#### Given data ####
-- ==== Sys2Proof/Machine/Power.lean ====
section
/-! DEFINITION. Power, droop and cooling (14): the governor, the fast limiter, cooling classes and the thermal trip. -/
namespace Sys2Proof.Machine

/-! ## Classes and caps (R323, R324) -/

/-- The class, cap and sustained clock of a COOL_ID code (Table 14-1). -/
def coolClass (code : Nat) : Option (Nat × Nat × Nat) :=
  match code with
  | 6 => some (0, 4800, 2250)
  | 5 => some (1, 3600, 2000)
  | 3 => some (2, 1600, 1350)
  | _ => none

/-- The sustained clock of the sampled class in MHz; without a class that of no cap. -/
def classMhz (s : State) : Nat :=
  match s.get Reg.PWR_CLASS_CLASS with
  | 1 => 2000
  | 2 => 1350
  | _ => 2250

/-- The effective cap (R323, R324). -/
def effCap (s : State) : Nat := if s.gov.forced then 1600 else min (s.get Reg.PWR_CLASS_CAP_W) s.gov.userCap

/-- A class has been sampled: without one the module has no cap. -/
def hasClass (s : State) : Bool := s.get Reg.PWR_CLASS_CLASS ≠ 3

/-- The Studio samples the pins for the first time (R323). -/
def sampleClass (s : State) (code : Nat) : State :=
  let s := s.put Reg.PWR_CLASS_COOL_ID code
  match coolClass code with
  | none => s.put Reg.PWR_CLASS_CLASS 3
  | some (c, cap, _) =>
    let s := ((s.put Reg.PWR_CLASS_CLASS c).put Reg.PWR_CLASS_CAP_W cap).put Reg.PWR_CAP_USER_CAP_W cap
    { s with gov := { s.gov with userCap := cap } }

/-- A power error (Table 17-3, unit 12); DETAIL0 is PWR_STAT. -/
def pwrErr (s : State) (sev cause : Nat) : ErrInfo :=
  { sev := sev, unit := 12, cause := cause, d0 := storedWord s 0x40000C, stamp := s.timeOf 71 }

/-- The Studio's firmware runs: a boot has ended and the die has power. -/
def governs (s : State) : Bool := hostOpen s 0x400000

/-- The die has power and is not in reset. -/
def powered (s : State) : Bool := s.get Reg.STU_PINS_PERST = 0 && s.get Reg.STU_PINS_PGOOD ≠ 0

/-- The Studio samples COOL_ID (R323): its firmware runs, and has taken the first sample with the start of the host port. -/
def samples (s : State) : Bool := powered s && s.get Reg.HIF_LINK_GEN ≠ 0 && s.get Reg.STU_BOOT_STAT_MODE ≠ 3

/-- COOL_ID_SAMPLE: the pins are sampled, once in a millisecond (R323). -/
def execCoolIdSample (code : BitVec 3) (s : State) : Host.Outcome State Fault Refusal :=
  let k := s.now / tickMs
  if samples s = false ∨ k ≤ s.gov.coolK then .next s
  else
    let old := s.get Reg.PWR_CLASS_COOL_ID
    let s := { s with gov := { s.gov with coolK := k } }.put Reg.PWR_CLASS_COOL_ID code.toNat
    if code.toNat = old then .next s
    else
      let s := { s.put Reg.PWR_STAT_COOLCHG 1 with gov := { s.gov with forced := true } }
      finish (s.modErr (pwrErr s 3 5))

/-- PWR_CAP_USER_WRITE: clamped to 800 W and the class cap; in force from the next interval (R324). -/
def execPwrCapUserWrite (watts : BitVec 16) (s : State) : Host.Outcome State Fault Refusal :=
  if hostOpen s 0x400004 then
    .next (s.put Reg.PWR_CAP_USER_CAP_W (min (s.get Reg.PWR_CLASS_CAP_W) (max 800 watts.toNat)))
  else .next s

/-! ## The fast limiter (R330) -/

/-- A sample of the last 10 µs: PWR_IN, HOLD, and the telemetry sums. -/
def limitSample (s : State) (inW dieW : Nat) : State :=
  let s := (s.put Reg.PWR_IN_IN_W inW).put Reg.PWR_IN_DIE_W dieW
  let h := s.get Reg.PWR_HOLD_HOLD
  let c := effCap s
  let h' := if hasClass s = false then h else if c < inW then min 12 (h + 2) else if 100 * inW < 97 * c then h - 1 else h
  { s.put Reg.PWR_HOLD_HOLD h' with
    gov := { s.gov with fastK := s.now / (10 * tickUs) }
    telem := s.telem.map (fun t => { t with inSum := t.inSum + inW, dieSum := t.dieSum + dieW, samples := t.samples + 1 }) }

/-- FAST_LIMITER: a sample, once in 10 µs, whatever the firmware does. -/
def execFastLimiter (inW : Nat) (dieW : Nat) (s : State) : Host.Outcome State Fault Refusal :=
  if ¬(inW < 65536 ∧ dieW < 65536) then .fault .illFormed
  else if powered s = false ∨ s.now / (10 * tickUs) ≤ s.gov.fastK then .next s
  else .next (limitSample s inW dieW)

/-! ## Learning and prediction (R326 to R328) -/

/-- S at a frequency, as a numerator over 4,096 times the second number: linear between the fused points (R325). -/
def sAtGo (s : State) (mhz i fuel : Nat) : Nat × Nat :=
  let a := s.get (Reg.PWR_OPPi_MHZ i)
  let b := s.get (Reg.PWR_OPPi_MHZ (i + 1))
  match fuel with
  | 0 => (s.get (Reg.PWR_OPPi_S i), 1)
  | n + 1 =>
    if mhz ≤ a then (s.get (Reg.PWR_OPPi_S i), 1)
    else if mhz < b then
      (s.get (Reg.PWR_OPPi_S i) * (b - mhz) + s.get (Reg.PWR_OPPi_S (i + 1)) * (mhz - a), b - a)
    else sAtGo s mhz (i + 1) n

def sAt (s : State) (mhz : Nat) : Nat × Nat := sAtGo s mhz 0 3

/-- The phase a Frame runs. -/
def phaseOf (s : State) (f : Nat) : Nat := s.get (Reg.FRM_PHASE_ID f)

/-- A Frame has held its phase since the last boundary. -/
def heldPhase (s : State) (f : Nat) : Bool := sget 0 s.phaseT f ≤ s.gov.govK * (100 * tickUs) + 1

/-- A quotient in whole watts, rounded down or, as no rounding is stated, up. -/
def watts (p k num den : Nat) : Nat :=
  if den = 0 then Config.prefIdle p k else min 65535 (num / den + b2n (Config.prefUp p k))

/-- P_ref(p) and UPDATES(p) after an interval with measured power `m` and estimates `est` (R326). -/
def learnPhase (s : State) (m : Nat) (est : List Nat) (k p : Nat) : State :=
  let fs := (List.range 64).filter (fun f => phaseOf s f = p && heldPhase s f)
  let (sn, sd) := sAt s (s.get Reg.CLK_FREQ_CUR_MHZ)
  let num := 64 * m * ((fs.map (fun f => est.getD f 0)).sum) * (4096 * sd)
  let den := fs.length * est.sum * sn
  let u := s.get (Reg.PWR_PHASEp_UPDATES p)
  let old := s.get (Reg.PWR_PHASEp_PREF_W p)
  let v := if u = 0 then watts p k num den else if den = 0 then Config.prefIdle p k else watts p k (7 * old * den + num) (8 * den)
  (s.put (Reg.PWR_PHASEp_PREF_W p) (min 65535 v)).put (Reg.PWR_PHASEp_UPDATES p) (min 255 (u + 1))

/-- The phases that some Frames held for the whole interval. -/
def heldPhases (s : State) : List Nat := (((List.range 64).filter (heldPhase s)).map (phaseOf s)).eraseDups

/-- Learning at a boundary: none after an interval with a frequency stop, or while the estimate is distrusted (R334). -/
def learn (s : State) (m : Meas) (k : Nat) : State :=
  if s.gov.stop || s.on Reg.PWR_STAT_MODEL_MISMATCH then s else (heldPhases s).foldl (fun s p => learnPhase s m.dieW m.est k p) s

/-- The token prior of phase p in a Frame, in tenths of a watt (R327). -/
def prior10 (s : State) (f p : Nat) : Nat :=
  let small := sget false s.gov.small p
  let spd := if small then 8 else s.get (Reg.FRM_TOKp_SPD f p)
  let br := if small then 1 else s.get (Reg.FRM_TOKp_BR f p)
  64 * (160 + 53 * spd + 70 * br)

/-- P_heavy in tenths of a watt (R328). -/
def heavy10 (s : State) : Nat :=
  let l := ((List.range 256).filter (fun p => 8 ≤ s.get (Reg.PWR_PHASEp_UPDATES p))).map (fun p => s.get (Reg.PWR_PHASEp_PREF_W p))
  if l.isEmpty then 41860 else 10 * l.foldl max 0

/-- The prediction of a Frame in tenths of a watt. -/
def pred10 (s : State) (heavy f : Nat) : Nat :=
  let p := phaseOf s f
  let b := if 8 ≤ s.get (Reg.PWR_PHASEp_UPDATES p) then 10 * s.get (Reg.PWR_PHASEp_PREF_W p) else prior10 s f p
  if s.on (Reg.FRM_PHASE_HINT f) then max b heavy else b

/-! ## The governor's choice (R329 to R333) -/

/-- P_hat(fr) is at most the cap: `load` is what S multiplies, in 640ths of a watt, by which the whole is scaled; while the
estimate is distrusted, it is M over S at the frequency in force (R334). -/
def underCap (s : State) (m : Meas) (fr : Nat) : Bool :=
  let (sn, sd) := sAt s fr
  let n : Int := (m.inW : Int) - m.dieW
  let c : Int := effCap s
  if s.on Reg.PWR_STAT_MODEL_MISMATCH then
    let (cn, cd) := sAt s (s.get Reg.CLK_FREQ_CUR_MHZ)
    decide ((m.dieW * sn * cd : Int) ≤ (c - n) * (cn * sd : Nat))
  else
    let h := heavy10 s
    let load := ((List.range 64).map (pred10 s h)).sum
    decide ((load * sn : Int) ≤ (c - n) * (640 * 4096 * sd : Nat))

/-- f_cap. -/
def fCap (s : State) (m : Meas) (k : Nat) : Nat :=
  match ((List.range 59).map (fun i => 2250 - 25 * i)).find? (underCap s m) with
  | some f => f
  | none => 800 + 25 * (Config.capStep k % 59)

/-- f_table. -/
def fTable (s : State) : Nat :=
  ((List.range 64).map (fun f =>
    match s.get (Reg.PWR_PHASEp_TABLE_MHZ (phaseOf s f)) with
    | 0 => classMhz s
    | v => v)).foldl min 2250

/-- f_therm after an interval (R333). -/
def nextTherm (s : State) (tj : List Nat) : Nat :=
  if tj.any (fun t => 105 ≤ t) then max 800 (s.gov.fTherm - 25)
  else if tj.all (fun t => t < 100) then min 2250 (s.gov.fTherm + 25) else s.gov.fTherm

/-- In the interval some Frame's suppressed edges exceeded 1 % of its generator periods (R332). -/
def stretched (s : State) : Bool := s.gov.edges.any (fun e => s.gov.clkSum < 100 * 1024 * e.2)

/-- f_droop and the number of the last interval with too much stretching, after interval `k`. -/
def nextDroop (s : State) (k : Nat) : Nat × Nat :=
  if stretched s then (max 800 (s.get Reg.CLK_FREQ_CUR_MHZ - 25), k)
  else if s.gov.droopK + 100 ≤ k then (min 2250 (s.gov.fDroop + 25), s.gov.droopK) else (s.gov.fDroop, s.gov.droopK)

/-- The target, and what limits it as REASON has it (R329, R331). -/
def target (s : State) (m : Meas) (k therm droop : Nat) : Nat × Nat :=
  let mm := s.on Reg.PWR_STAT_MODEL_MISMATCH
  let cap := fCap s m k
  let tab := fTable s
  let t := match s.get Reg.PWR_CTL_MODE with
    | 0 => if mm then min cap tab else cap
    | 1 => min cap tab
    | 2 => if mm then min (s.get Reg.PWR_CTL_FIXED_MHZ) tab else s.get Reg.PWR_CTL_FIXED_MHZ
    | _ => if mm then min (Config.modeMhz k % 4096) tab else Config.modeMhz k % 4096
  let t := min t (min therm droop)
  let low := decide (t < classMhz s)
  (t, 2 * b2n (low && t = therm) + 4 * b2n (low && t = droop) + 8 * b2n (low && mm) +
    16 * b2n (low && t = cap && effCap s < s.get Reg.PWR_CLASS_CAP_W) +
    32 * b2n (low && t = tab && (mm || s.get Reg.PWR_CTL_MODE = 1)))

/-- THROTTLE and REASON for the interval that ends (R331). -/
def evalThrottle (s : State) : State :=
  let g := s.gov
  let low : Bool := decide (100 * g.effSum < 97 * 16 * g.ticks * classMhz s)
  let reason := b2n g.held + g.limits + 64 * b2n (s.on Reg.CLK_STAT_SAFE)
  let was := s.on Reg.PWR_STAT_THROTTLE
  let s := (s.put Reg.PWR_STAT_THROTTLE (b2n low)).put Reg.PWR_STAT_REASON reason
  let s := if low then s.bump Reg.PWR_THROTCNT_COUNT 1 else s
  if low && !was then (s.put Reg.INT_ACK_THROTTLE 1).logErr (pwrErr s 0 1) else s

/-- The power status record (Table 14-3) at boundary `k`. -/
def writeStatRec (s : State) (k inW : Nat) : State :=
  let a := s.get Reg.PWR_STATREC_ADDR
  if a = 0 then s
  else
    (devWrite s a (toLE 8 (k * (100 * tickUs)) ++ toLE 2 (s.get Reg.CLK_FREQ_CUR_MHZ) ++ toLE 2 (effCap s) ++
      toLE 1 (storedWord s 0x40000C % 256) ++ toLE 1 (s.get Reg.PWR_HOLD_HOLD) ++ toLE 2 inW ++ List.replicate 48 0)).st

/-- The highest reading and the first Frame that has it. -/
def hottest (tj : List Nat) : Nat × Nat :=
  let t := tj.foldl max 0
  (t, (tj.findIdx? (· = t)).getD 0)

/-- The junction readings of an interval (R333). -/
def noteTemps (s : State) (tj : List Nat) : State :=
  let t := (hottest tj).1
  let f := (hottest tj).2
  let s := (s.put Reg.PWR_TJ_TJ_C t).put Reg.PWR_TJ_FRAME f
  let s : State := { s with telem := s.telem.map (fun x => { x with tjMax := max x.tjMax t }) }
  if 105 ≤ t ∧ s.get Reg.PWR_STAT_THERM_WARN = 0 then
    let s := s.put Reg.PWR_STAT_THERM_WARN 1
    s.logErr (pwrErr s 0 3)
  else if 105 ≤ t then s.put Reg.PWR_STAT_THERM_WARN 1 else s

/-- GOVERNOR_INTERVAL: the governor acts at a multiple of 100 µs (R329). -/
def execGovernorInterval (m : Meas) (s : State) : Host.Outcome State Fault Refusal :=
  let k := s.now / (100 * tickUs)
  if m.wf = false then .fault .illFormed
  else if governs s = false ∨ k ≤ s.gov.govK ∨ hasClass s = false then .next s
  else
    let s := { s with gov := { s.gov with userCap := s.get Reg.PWR_CAP_USER_CAP_W } }
    let s := if s.gov.fastK < s.now / (10 * tickUs) then limitSample s m.inS m.dieS else s
    let s := noteTemps (learn s m k) m.tj
    let s := evalThrottle s
    let therm := nextTherm s m.tj
    let droop := nextDroop s k
    let (t, why) := target s m k therm droop.1
    let s := { s with gov := { s.gov with
      govK := k, fTherm := therm, fDroop := droop.1, droopK := droop.2, edges := [], clkSum := 0, effSum := 0, ticks := 0,
      stop := freqStopped s, held := false, limits := why } }
    let s := if t = s.get Reg.CLK_FREQ_CUR_MHZ ∨ s.on Reg.CLK_STAT_SAFE then s
      else requestFreq (s.put Reg.CLK_FREQ_CTL_TGT_MHZ t) t
    finish (writeStatRec s k m.inW)

/-- MODEL_MISMATCH: a window of 1 ms ends (R334). -/
def execModelMismatch (estW : Nat) (dieW : Nat) (s : State) : Host.Outcome State Fault Refusal :=
  let k := s.now / tickMs
  if ¬(estW < 65536 ∧ dieW < 65536) then .fault .illFormed
  else if governs s = false ∨ k ≤ s.gov.winK then .next s
  else
    let s := s.put Reg.PWR_EST_EST_W estW
    let diff := ((estW : Int) - dieW).natAbs
    let n := if 15 * dieW < 100 * diff then s.gov.badWin + 1 else 0
    let s := { s with gov := { s.gov with winK := k, badWin := if n = 10 then 0 else n } }
    if n = 10 ∧ s.get Reg.PWR_STAT_MODEL_MISMATCH = 0 then
      let s := s.put Reg.PWR_STAT_MODEL_MISMATCH 1
      finish (s.logErr (pwrErr s 0 2))
    else finish s

/-! ## The thermal trip (R333) -/

/-- The power stage switches off: PWR_GOOD falls, and a pending frequency change ends unapplied. -/
def stageOff (s : State) : State :=
  { (s.put Reg.STU_PINS_PGOOD 0).put Reg.CLK_FREQ_CTL_PENDING 0 with freq := none, heldGo := none }

/-- THERMAL_TRIP: the comparator of a Frame finds 125 °C or more. -/
def execThermalTrip (f : Fin 64) (tj : Nat) (s : State) : Host.Outcome State Fault Refusal :=
  if 256 ≤ tj then .fault .illFormed
  else if tj < 125 ∨ s.get Reg.STU_PINS_PGOOD = 0 then .next s
  else
    let s := (s.put Reg.PWR_TJ_TJ_C tj).put Reg.PWR_TJ_FRAME f
    let s : State := { stageOff (s.put Reg.STU_PINS_TRIPPED 1) with pwrStage := 3 }
    finish (s.modErr { sev := 3, unit := 12, cause := 4, d0 := tj, stamp := s.timeOf 71 })

end Sys2Proof.Machine
end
####
**Assignment:**
Lines containing the word "getD": copy every one of them from the records above.

**Written solution:**
  let num := 64 * m * ((fs.map (fun f => est.getD f 0)).sum) * (4096 * sd)
  (t, (tj.findIdx? (· = t)).getD 0)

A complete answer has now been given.